WORK INSTRUCTION:
Print each line from the start of the records below up through the line where "unfold v1GptpFrame" is found, exactly as given.

=-=-=

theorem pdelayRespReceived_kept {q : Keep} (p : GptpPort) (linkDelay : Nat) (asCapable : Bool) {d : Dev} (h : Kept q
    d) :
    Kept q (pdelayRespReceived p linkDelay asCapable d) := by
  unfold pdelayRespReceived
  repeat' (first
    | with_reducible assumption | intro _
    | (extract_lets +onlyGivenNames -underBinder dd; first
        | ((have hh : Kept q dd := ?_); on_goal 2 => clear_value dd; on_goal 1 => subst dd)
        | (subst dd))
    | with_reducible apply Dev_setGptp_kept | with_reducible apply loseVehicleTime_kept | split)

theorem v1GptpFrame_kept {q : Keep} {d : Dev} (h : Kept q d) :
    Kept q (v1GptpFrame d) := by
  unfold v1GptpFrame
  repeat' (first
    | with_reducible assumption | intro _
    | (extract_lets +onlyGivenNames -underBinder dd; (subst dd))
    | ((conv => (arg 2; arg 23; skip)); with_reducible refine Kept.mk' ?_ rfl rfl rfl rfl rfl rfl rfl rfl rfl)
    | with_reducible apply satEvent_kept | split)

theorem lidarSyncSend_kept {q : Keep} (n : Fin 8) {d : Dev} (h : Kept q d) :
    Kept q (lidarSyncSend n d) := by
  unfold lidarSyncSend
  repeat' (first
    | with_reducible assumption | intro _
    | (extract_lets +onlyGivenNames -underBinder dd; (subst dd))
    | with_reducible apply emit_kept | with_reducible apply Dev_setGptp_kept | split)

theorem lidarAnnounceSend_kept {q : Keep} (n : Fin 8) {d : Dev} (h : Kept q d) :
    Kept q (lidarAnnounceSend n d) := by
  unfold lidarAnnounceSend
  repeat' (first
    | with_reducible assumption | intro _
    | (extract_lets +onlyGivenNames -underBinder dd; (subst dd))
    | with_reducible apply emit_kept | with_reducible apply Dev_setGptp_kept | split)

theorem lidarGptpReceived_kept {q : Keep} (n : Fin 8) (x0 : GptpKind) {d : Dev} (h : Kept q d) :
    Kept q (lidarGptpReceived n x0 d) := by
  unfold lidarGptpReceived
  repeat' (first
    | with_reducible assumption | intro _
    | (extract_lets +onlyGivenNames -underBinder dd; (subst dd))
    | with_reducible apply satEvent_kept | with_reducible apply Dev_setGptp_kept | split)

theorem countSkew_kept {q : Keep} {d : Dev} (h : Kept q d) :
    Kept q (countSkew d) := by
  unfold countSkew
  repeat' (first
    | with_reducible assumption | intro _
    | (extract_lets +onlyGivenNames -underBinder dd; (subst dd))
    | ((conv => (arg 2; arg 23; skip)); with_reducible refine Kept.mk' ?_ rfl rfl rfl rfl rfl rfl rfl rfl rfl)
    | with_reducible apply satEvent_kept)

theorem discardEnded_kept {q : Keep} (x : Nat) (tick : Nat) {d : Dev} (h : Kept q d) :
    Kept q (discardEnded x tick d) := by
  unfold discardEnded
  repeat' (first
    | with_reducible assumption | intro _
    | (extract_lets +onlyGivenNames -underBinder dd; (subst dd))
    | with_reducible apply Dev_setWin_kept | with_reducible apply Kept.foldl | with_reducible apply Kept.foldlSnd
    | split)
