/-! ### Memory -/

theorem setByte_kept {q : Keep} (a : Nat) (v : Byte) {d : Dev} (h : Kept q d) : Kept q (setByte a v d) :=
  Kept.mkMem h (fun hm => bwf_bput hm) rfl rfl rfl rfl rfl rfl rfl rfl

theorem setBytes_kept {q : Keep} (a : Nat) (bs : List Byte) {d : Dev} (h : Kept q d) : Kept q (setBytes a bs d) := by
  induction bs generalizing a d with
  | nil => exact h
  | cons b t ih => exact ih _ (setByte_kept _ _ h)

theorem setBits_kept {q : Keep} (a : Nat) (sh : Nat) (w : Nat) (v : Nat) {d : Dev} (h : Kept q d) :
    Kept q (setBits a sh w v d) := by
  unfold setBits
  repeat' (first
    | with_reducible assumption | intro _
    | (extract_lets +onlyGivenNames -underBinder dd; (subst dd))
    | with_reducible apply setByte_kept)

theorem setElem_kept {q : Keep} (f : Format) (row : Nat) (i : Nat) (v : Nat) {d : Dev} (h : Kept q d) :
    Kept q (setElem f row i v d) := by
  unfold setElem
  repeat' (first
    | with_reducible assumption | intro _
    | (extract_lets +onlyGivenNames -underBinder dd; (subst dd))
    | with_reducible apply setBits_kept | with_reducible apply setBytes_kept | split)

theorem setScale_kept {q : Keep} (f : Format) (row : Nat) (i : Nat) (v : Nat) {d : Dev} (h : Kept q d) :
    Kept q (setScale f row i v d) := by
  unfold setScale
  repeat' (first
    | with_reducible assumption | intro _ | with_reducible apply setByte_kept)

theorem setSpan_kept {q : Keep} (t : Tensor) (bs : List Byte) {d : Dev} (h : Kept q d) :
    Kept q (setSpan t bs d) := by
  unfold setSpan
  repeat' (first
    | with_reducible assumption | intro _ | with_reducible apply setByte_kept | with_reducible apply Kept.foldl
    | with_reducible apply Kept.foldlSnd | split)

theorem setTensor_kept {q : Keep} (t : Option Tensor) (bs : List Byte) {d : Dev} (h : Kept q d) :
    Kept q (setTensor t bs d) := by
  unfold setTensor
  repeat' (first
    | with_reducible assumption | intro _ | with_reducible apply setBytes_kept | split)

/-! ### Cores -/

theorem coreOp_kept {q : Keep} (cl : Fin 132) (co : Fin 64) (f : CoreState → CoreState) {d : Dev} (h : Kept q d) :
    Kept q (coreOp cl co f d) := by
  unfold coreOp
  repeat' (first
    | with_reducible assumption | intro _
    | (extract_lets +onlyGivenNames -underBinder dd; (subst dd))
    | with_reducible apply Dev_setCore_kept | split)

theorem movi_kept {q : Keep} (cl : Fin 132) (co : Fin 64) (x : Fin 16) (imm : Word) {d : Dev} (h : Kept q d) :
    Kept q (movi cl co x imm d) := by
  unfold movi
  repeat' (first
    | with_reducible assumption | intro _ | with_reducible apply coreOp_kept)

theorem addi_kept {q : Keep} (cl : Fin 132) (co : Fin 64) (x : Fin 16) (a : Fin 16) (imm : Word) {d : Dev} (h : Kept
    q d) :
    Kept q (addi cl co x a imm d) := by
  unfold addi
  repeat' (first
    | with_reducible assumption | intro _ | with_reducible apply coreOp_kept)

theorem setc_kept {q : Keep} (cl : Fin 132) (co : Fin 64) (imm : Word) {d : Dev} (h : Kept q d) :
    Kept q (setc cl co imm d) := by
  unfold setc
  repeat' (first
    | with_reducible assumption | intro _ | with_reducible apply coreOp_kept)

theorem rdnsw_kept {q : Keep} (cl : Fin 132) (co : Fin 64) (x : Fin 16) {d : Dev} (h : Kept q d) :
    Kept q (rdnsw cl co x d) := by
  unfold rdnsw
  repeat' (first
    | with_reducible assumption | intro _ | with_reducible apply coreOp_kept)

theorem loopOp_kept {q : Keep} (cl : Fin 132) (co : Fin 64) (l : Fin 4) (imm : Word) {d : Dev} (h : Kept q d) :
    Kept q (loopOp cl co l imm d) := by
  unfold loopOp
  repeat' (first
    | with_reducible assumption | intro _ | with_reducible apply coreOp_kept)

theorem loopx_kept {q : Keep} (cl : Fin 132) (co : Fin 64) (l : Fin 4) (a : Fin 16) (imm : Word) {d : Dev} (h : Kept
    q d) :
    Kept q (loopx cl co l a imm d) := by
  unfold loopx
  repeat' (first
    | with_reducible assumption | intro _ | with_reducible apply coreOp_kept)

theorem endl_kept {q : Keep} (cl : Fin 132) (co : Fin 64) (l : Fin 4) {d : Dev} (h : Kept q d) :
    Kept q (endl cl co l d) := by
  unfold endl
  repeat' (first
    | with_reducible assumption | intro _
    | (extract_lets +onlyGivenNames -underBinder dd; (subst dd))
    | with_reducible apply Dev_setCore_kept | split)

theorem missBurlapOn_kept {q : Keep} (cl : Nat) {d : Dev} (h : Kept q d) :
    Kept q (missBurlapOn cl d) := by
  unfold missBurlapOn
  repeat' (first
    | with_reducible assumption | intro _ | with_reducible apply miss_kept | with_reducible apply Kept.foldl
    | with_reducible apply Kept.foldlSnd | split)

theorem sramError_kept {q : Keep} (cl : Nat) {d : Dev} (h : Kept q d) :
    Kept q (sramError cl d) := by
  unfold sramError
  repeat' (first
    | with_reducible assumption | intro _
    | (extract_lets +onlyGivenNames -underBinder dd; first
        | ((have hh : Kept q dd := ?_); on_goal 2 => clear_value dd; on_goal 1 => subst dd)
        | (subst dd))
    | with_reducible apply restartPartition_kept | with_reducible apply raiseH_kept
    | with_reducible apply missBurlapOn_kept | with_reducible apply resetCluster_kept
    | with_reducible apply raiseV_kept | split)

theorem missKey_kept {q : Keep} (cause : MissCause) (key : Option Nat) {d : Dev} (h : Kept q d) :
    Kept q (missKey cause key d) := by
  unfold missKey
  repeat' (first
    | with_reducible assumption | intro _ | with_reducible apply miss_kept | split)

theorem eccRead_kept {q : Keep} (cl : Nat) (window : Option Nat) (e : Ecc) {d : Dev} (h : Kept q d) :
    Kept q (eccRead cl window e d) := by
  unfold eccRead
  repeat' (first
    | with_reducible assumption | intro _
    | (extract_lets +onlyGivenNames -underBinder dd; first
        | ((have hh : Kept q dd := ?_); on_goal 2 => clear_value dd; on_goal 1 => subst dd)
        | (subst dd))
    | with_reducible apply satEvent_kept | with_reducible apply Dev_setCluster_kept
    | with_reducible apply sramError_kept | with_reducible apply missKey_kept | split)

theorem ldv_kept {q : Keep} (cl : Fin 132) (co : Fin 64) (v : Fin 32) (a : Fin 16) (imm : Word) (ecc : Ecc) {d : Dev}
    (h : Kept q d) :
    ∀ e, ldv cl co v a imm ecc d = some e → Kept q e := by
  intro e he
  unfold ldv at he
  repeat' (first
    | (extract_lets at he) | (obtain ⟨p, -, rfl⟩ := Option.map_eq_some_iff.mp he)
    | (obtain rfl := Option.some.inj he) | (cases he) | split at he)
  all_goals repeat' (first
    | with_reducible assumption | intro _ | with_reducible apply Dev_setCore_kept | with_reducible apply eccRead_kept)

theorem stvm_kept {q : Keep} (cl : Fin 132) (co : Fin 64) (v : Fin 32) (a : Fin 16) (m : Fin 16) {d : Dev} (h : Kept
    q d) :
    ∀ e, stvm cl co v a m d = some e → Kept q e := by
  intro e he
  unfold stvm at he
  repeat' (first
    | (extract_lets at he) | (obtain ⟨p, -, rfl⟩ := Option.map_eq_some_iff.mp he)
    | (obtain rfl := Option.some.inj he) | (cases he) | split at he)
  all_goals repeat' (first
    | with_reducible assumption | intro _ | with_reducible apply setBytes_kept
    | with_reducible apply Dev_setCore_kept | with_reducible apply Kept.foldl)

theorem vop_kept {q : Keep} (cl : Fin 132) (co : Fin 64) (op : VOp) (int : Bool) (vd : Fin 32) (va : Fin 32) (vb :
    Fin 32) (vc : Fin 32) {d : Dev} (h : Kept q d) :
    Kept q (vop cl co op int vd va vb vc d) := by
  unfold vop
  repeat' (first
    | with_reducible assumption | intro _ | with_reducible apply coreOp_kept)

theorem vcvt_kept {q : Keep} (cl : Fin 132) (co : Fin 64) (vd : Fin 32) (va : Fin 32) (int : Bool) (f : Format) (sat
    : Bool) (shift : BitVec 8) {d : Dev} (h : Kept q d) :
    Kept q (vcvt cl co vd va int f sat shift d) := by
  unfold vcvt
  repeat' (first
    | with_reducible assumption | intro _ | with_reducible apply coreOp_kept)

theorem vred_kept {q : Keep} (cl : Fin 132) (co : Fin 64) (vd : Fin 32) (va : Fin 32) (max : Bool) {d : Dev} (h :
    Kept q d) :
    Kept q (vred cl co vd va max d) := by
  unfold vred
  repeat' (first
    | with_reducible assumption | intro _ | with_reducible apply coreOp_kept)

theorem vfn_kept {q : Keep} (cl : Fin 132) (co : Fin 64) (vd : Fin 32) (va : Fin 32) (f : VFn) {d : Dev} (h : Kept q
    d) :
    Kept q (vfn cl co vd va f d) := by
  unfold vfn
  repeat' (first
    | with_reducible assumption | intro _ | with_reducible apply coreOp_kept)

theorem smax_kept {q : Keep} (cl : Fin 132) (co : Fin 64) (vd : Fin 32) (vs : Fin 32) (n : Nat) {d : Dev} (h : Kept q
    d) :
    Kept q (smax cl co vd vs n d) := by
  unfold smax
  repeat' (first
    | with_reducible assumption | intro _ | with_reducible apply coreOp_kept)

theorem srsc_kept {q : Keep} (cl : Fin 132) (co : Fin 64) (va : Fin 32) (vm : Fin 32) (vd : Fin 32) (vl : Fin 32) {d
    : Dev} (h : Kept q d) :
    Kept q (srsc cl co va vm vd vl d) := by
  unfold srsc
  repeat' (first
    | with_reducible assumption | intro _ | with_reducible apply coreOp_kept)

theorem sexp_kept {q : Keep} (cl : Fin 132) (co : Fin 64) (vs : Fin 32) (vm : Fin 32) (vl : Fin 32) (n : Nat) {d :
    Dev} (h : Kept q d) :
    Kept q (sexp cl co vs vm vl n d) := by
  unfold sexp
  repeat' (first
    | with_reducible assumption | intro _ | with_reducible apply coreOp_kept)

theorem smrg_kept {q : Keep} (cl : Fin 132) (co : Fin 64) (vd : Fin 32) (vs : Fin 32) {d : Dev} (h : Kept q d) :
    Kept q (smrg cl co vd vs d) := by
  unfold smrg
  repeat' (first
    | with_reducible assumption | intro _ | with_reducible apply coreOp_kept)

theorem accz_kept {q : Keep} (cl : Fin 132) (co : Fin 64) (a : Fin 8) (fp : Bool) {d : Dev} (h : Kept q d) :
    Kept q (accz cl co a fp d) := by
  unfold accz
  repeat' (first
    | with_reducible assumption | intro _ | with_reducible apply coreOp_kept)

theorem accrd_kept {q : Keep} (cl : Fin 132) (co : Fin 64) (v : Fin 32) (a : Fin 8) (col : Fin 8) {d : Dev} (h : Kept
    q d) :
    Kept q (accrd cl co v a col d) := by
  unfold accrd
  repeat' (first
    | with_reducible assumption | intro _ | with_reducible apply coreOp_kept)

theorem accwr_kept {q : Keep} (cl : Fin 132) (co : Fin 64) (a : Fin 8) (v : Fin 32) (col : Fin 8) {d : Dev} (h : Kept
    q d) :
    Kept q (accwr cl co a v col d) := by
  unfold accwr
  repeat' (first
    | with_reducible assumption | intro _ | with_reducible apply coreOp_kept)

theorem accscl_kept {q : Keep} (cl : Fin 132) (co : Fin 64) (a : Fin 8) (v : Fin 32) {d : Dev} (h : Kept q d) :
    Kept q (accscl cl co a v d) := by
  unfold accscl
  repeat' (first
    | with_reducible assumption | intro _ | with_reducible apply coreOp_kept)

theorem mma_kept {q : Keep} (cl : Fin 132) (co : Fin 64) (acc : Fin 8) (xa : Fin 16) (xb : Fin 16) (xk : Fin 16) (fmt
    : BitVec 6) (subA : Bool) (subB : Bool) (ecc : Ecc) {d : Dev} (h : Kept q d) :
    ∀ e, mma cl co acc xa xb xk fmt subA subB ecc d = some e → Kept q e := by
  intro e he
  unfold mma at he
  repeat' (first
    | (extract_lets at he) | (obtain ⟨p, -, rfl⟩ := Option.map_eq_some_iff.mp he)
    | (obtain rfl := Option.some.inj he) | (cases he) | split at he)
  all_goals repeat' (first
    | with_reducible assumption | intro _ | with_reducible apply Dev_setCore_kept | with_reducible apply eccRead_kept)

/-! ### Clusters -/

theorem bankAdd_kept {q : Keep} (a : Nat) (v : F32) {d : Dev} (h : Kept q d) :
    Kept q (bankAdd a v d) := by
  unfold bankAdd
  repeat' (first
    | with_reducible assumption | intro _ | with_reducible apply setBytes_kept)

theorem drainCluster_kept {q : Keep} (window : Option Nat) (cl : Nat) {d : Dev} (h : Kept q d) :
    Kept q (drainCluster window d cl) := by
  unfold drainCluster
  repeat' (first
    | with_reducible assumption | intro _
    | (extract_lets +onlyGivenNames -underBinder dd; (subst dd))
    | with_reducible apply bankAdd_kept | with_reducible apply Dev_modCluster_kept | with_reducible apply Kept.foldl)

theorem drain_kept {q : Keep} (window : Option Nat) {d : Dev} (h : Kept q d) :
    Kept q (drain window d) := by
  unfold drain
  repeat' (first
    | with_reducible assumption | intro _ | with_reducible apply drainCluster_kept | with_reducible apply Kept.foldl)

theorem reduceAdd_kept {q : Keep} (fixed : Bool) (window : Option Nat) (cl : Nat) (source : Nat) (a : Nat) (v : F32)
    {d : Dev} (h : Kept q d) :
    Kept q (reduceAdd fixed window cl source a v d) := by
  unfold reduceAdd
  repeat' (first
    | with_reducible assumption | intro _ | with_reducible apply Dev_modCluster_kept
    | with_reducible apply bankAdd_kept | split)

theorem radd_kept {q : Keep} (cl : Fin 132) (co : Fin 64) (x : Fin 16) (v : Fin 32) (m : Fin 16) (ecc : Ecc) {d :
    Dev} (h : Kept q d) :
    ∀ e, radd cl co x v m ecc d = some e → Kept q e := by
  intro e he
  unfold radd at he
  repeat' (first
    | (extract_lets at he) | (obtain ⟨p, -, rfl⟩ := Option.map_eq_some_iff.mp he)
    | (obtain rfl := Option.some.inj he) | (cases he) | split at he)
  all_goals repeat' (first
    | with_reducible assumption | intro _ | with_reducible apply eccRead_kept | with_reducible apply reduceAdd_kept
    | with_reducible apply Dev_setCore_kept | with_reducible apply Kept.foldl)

=-=-=

SOLUTION TO THIS TASK:
theorem pdelayRespReceived_kept {q : Keep} (p : GptpPort) (linkDelay : Nat) (asCapable : Bool) {d : Dev} (h : Kept q
    d) :
    Kept q (pdelayRespReceived p linkDelay asCapable d) := by
  unfold pdelayRespReceived
  repeat' (first
    | with_reducible assumption | intro _
    | (extract_lets +onlyGivenNames -underBinder dd; first
        | ((have hh : Kept q dd := ?_); on_goal 2 => clear_value dd; on_goal 1 => subst dd)
        | (subst dd))
    | with_reducible apply Dev_setGptp_kept | with_reducible apply loseVehicleTime_kept | split)

theorem v1GptpFrame_kept {q : Keep} {d : Dev} (h : Kept q d) :
    Kept q (v1GptpFrame d) := by
  unfold v1GptpFrame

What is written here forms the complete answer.